We are looking for an efficient algorithm to solve the following problem:
Given two increasingly sorted arrays. Find the closest corresponding elements in each array that difference is below a user given threshold. But only the closest of possible candidates (in the range of
array1[i] +/- threshold
) should be returned. The second closest could be matched to another element but matches to more than one element are not allowed. If two elements inarray1
have the same distance toarray2[j]
the first (leftmost) match should be reported.The arrays can contain duplicated values. There the first (leftmost) match should be reported (and all the others ignored/not matched).
Examples:
x: 1, 3, 5, 6, 8
y: 3, 4, 5, 7
threshold: 1
output: NA, 1, 3, 4, NA
(index of y that matches best to x)
x: 1, 1.5, 2, 2.1, 5, 6.1, 7.2
y: 4.6, 4.7, 4.8, 4.9, 5, 6, 7, 8
threshold: 3
output: NA, NA, NA, 1, 5, 6, 7
(index of y that matches best to x)
x: 1, 1, 1, 2, 2, 2
y: 1, 2
threshold: 0
output: 1, NA, NA, 2, NA, NA
(index of y that matches best to x, for duplicates choose to first one)
x: 1, 2
y: 1, 1, 1, 2, 2, 2
threshold: 0
output: 1, 4
(index of y that matches best to x, for duplicates choose to first one)

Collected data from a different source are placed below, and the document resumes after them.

/-- The body of every command that changes something. -/
theorem body : ∀ {i l role body}, commandBody i = some (l, role, body) → reads i = false → ∀ s, Keeps s (body s).state
  | .equip .., _, _, _, rfl, _, s => bodyEquip s _ _ _
  | .unequip .., _, _, _, rfl, _, s => bodyUnequip s _
  | .setClass .., _, _, _, rfl, _, s => bodySetClass s _ _
  | .setGroup .., _, _, _, rfl, _, s => bodySetGroup s _ _
  | .hold .., _, _, _, rfl, _, s => bodySetHeld s _ _
  | .unhold .., _, _, _, rfl, _, s => bodySetHeld s _ _
  | .freeze .., _, _, _, rfl, _, s => bodySetFrozen s _ _
  | .thaw .., _, _, _, rfl, _, s => bodySetFrozen s _ _
  | .setMigration .., _, _, _, rfl, _, s => bodySetMigration s _ _ _ _ _ _
  | .setSignalling .., _, _, _, rfl, _, s => bodySetSignalling s _ _ _ _ _ _ _ _ _
  | .insertSpan .., _, _, _, rfl, _, s => bodyInsertSpan s _ _
  | .bypassSpan .., _, _, _, rfl, _, s => bodyBypassSpan s _ _
  | .cancelSpan .., _, _, _, rfl, _, s => bodyCancelSpan s _
  | .setFibreThreshold .., _, _, _, rfl, _, s => port s _
  | .stageAssign .., _, _, _, rfl, _, s => bodyStageAssign s _ _
  | .stageRelease .., _, _, _, rfl, _, s => bodyStageRelease s _
  | .discardStaging .., _, _, _, rfl, _, s => discardStaging s
  | .setAlignment .., _, _, _, rfl, _, s => bodySetAlignment s _ _ _ _
  | .request .., _, _, _, rfl, _, s => bodyRequest s _ _
  | .cancelRequest .., _, _, _, rfl, _, s => bodyCancelRequest s _
  | .setAdmission .., _, _, _, rfl, _, s => bodySetAdmission s _ _ _ _
  | .abortContext .., _, _, _, rfl, _, s => bodyAbortContext s _
  | .resetMigration .., _, _, _, rfl, _, s => resetMigration s
  | .setPeerSilentTime .., _, _, _, rfl, _, s => bodySetPeerSilentTime s _
  | .setFaultPolicy .., _, _, _, rfl, _, s => bodySetFaultPolicy s _ _ _ _
  | .clearFault .., _, _, _, rfl, _, s => bodyClearFault s _ _
  | .clearLockout .., _, _, _, rfl, _, s => bodyClearLockout s _
  | .commit .., _, _, _, rfl, _, s => bodyCommit s _
  | .uncommit .., _, _, _, rfl, _, s => bodyUncommit s _
  | .readCounters .., _, _, _, rfl, _, s => bodyReadCounters s _
  | .takeNotices .., _, _, _, rfl, _, s => bodyTakeNotices s _ _
  | .setNoticeLevels .., _, _, _, rfl, _, s => bodySetNoticeLevels s _ _ _

end Keeps

end Sys2Proof.Machine
end

section
/-! The laws of the whole part at every step: `Keeps` is carried by every operation, so the four laws of the part, its
ranges and its capacities stand after each step as before it. -/

namespace Sys2Proof.Machine

namespace Keeps

theorem receiveCopper (s : State) (side : Side) (x : Nat) (p : BitVec 7) (b : Bool) (ss : List Byte)
    (cs : List CodeArrival) : Keeps s (s.receiveCopper side x p b ss cs) := by
  have hrec := recordCopper s side x (p == Config.framingPattern) b ss cs
  unfold State.receiveCopper
  cases side with
  | switch => exact hrec.trans (handLoss _ _ _ _ _)
  | line =>
    exact ite (((hrec.trans (handLoss _ _ _ _ _)).trans (markSpan _ _)).trans (formD _ _))
      ((hrec.trans (missMarker _ _)).trans (handLoss _ _ _ _ _))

We use this to find the closest matching values between two m/z-values (mass-to-charge ratios) while comparing mass spectra.
Currently we iterate through both arrays and lookahead the differences for the next two elements and correct the previous element if a closer one was found. But this fails for more than two duplicate elements in a row (second example):
Our current implementation (C code as part of an R package): https://github.com/rformassspectrometry/MsCoreUtils/blob/master/src/closest.c#L73-L129
A commented version below:
SEXP C_closest_dup_closest(SEXP x, SEXP table, SEXP tolerance, SEXP nomatch) {
/* x is the first array of doubles */
double *px = REAL(x);
const unsigned int nx = LENGTH(x);
/* table is the second array of doubles where x should be matched against */
double *ptable = REAL(table);
const unsigned int ntable = LENGTH(table);
/* user given tolerance threshold */
double *ptolerance = REAL(tolerance);
/* integer array to store the results */
SEXP out = PROTECT(allocVector(INTSXP, nx));
int* pout = INTEGER(out);
/* integer that should returned if no valid match or a closer one was found */
const unsigned int inomatch = asInteger(nomatch);
/* indices */
unsigned int ix = 0, ixlastused = 1;
unsigned int itbl = 0, itbllastused = 1;
/* differences: current, difference to next element of x and table, respectively */
double diff = R_PosInf, diffnxtx = R_PosInf, diffnxttbl = R_PosInf;
while (ix < nx) {
if (itbl < ntable) {
/* difference for current pair */
diff = fabs(px[ix] - ptable[itbl]);
/* difference for next pairs */
diffnxtx =
ix + 1 < nx ? fabs(px[ix + 1] - ptable[itbl]) : R_PosInf;
diffnxttbl =
itbl + 1 < ntable ? fabs(px[ix] - ptable[itbl + 1]) : R_PosInf;
if (diff <= ptolerance[ix]) {
/* valid match, add + 1 to convert between R/C index */
pout[ix] = itbl + 1;
if (itbl == itbllastused &&
(diffnxtx < diffnxttbl || diff < diffnxttbl))
pout[ixlastused] = inomatch;
ixlastused = ix;
itbllastused = itbl;
} else
pout[ix] = inomatch;
if (diffnxtx < diff || diffnxttbl < diff) {
/* increment the index with the smaller distance */
if (diffnxtx < diffnxttbl)
++ix;
else
++itbl;
} else {
/* neither next x nor next table item offer a better match */
++ix;
++itbl;
}
} else
pout[ix++] = inomatch;
}
/* R provided MACRO to free allocated memory */
UNPROTECT(1);
return out;
}
Could anybody give us a hint for a better algorithm?